◆ **Brief**:
Return each line of the listing that contains the string "launched".
** Opening Exercise inputs block **
-- ==== Sys2Proof/Syntax.lean ====
section
/-! DEFINITION. The commands of the block and the types of their operands. Identifiers, sizes, indexes and stamps are
natural numbers; what crosses a wire is bytes or words. -/

namespace Sys2Proof

/-- The two sides of a station on a chain (R24, R92). -/
inductive Side where
  | west
  | east
  deriving DecidableEq, Repr

/-- The two directions of a chain (R92). -/
inductive Dir where
  | eastbound
  | westbound
  deriving DecidableEq, Repr

/-- A place on Landing: the stream and the IPv6 address of the far end (R500). -/
structure LndAddr where
  stream : Nat
  ip : Nat
  deriving DecidableEq, Repr

/-- The way by which an envelope reaches a station, and its reply goes back (R421, R422). -/
inductive Via where
  | chain (ch : Nat)
  | landing (a : LndAddr)
  | own
  deriving DecidableEq, Repr

/-- Who launched a command: an aperture (R405), or an envelope under a key (R419). -/
inductive Src where
  | aperture (a : Nat)
  | remote (keyId origin : Nat) (via : Via)
  deriving DecidableEq, Repr

/-- A launched command, its header taken apart (R408). The opcode is the row's own. `level` is AUTH_LEVEL at the cycle
of launch for an aperture (R407) and the key's class for an envelope (R419). `written` is how many words had been
written at launch (R409, check 3). -/
structure Cmd where
  src : Src
  level : Nat
  asyncOk : Bool
  isSigned : Bool
  strictOnly : Bool
  rsv0 : Nat
  length : Nat
  tag : Nat
  parcel : Nat
  rsv1 : Nat
  params : List Word
  written : Nat
  deriving DecidableEq, Repr

/-- Straps and input levels sampled at the release of ZY_PORST_N (R530). -/
structure Straps where
  testMode : Bool
  phyTx : Nat
  phyRx : Nat
  fordListen : Bool
  memTrained : Nat
  lndUp : Nat
  tapOn : Nat
  /-- the first group in which the bonds corrupt the walking pattern, if any -/
  bondBad : Option Nat
  deriving DecidableEq, Repr

/-- What the walking pattern of the bond test finds: the first group that fails, if any (R536). -/
structure BondTest where
  bad : Option Nat
  deriving DecidableEq, Repr

/-- The units on which FENCE_UNIT and QUIESCE act (R447). -/
inductive FltUnit where
  | tally | cadastre | transit | wake | stow
  deriving DecidableEq, Repr

/-- A record of an access tap (R356): kind 0 a data access, 1 lineage, 2 a block event. For lineage `addr` is the sample
identifier; `data` is what the tap delivered. -/
structure TapRecord where
  kind : Nat
  addr : Nat
  size : Nat
  write : Bool
  engine : Nat
  sec : Bool
  priv : Bool
  data : List Byte
  deriving DecidableEq, Repr

/-- What an envelope carries beside its words (R418): the key, the sender, the time of issue, as a Datum time where it is one, and the
tag. -/
structure EnvSeal where
  keyId : Nat
  origin : Nat
  time : Option Nat
  mac : List Byte
  deriving DecidableEq, Repr

/-- A part of a reservation as a node hands it to a child (R244): the envelope's own fields, the command's tag and way, and the part
itself. The spec gives its contents and no layout. -/
structure ResvPart where
  env : EnvSeal
  tag : Nat
  via : Via
  parcel : Nat
  level : Nat
  period : Nat
  prio : Nat
  probes : List (Nat × Nat)
  members : List (Nat × Nat)
  deriving DecidableEq, Repr

/-- What a request to Berths is for, in the order in which requests of one cycle are taken (R485). -/
inductive BrtKind where
  | alarm | ruling | closure | series | bulk | pilot | epoch | witness | stow
  deriving DecidableEq, Repr

/-- A request to Berths (R485). -/
structure BrtReq where
  kind : BrtKind
  size : Nat
  deriving DecidableEq, Repr

/-- The acknowledgement of a ruling (R255): whose it is, its four values, and the station that sends it. -/
structure RulingAck where
  src : Nat
  issuer : Nat
  no : Nat
  applied : Nat
  refused : Nat
  unreached : Nat
  lowest : Option Nat
  deriving DecidableEq, Repr

/-- A message of a claim exchange (R558): a question from a parent, or a child's answer: trays, or a station given up. -/
inductive ClaimMsg where
  | ask (env : EnvSeal) (tag : Nat) (via : Via) (parcel level : Nat) (trays : List Nat)
  | answer (env : EnvSeal) (tag station parcel : Nat) (trays : List Nat)
  | failed (env : EnvSeal) (tag station parcel gone : Nat)
  deriving DecidableEq, Repr

/-- One lane of a tap pod that has counted since the last step: pod, event number and amount (R131). -/
structure TapLane where
  pod : Nat
  event : Nat
  amount : Nat
  deriving DecidableEq, Repr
** Closing Exercise inputs block **
◆ **Output of the exercise**:
/-- Who launched a command: an aperture (R405), or an envelope under a key (R419). -/
/-- A launched command, its header taken apart (R408). The opcode is the row's own. `level` is AUTH_LEVEL at the cycle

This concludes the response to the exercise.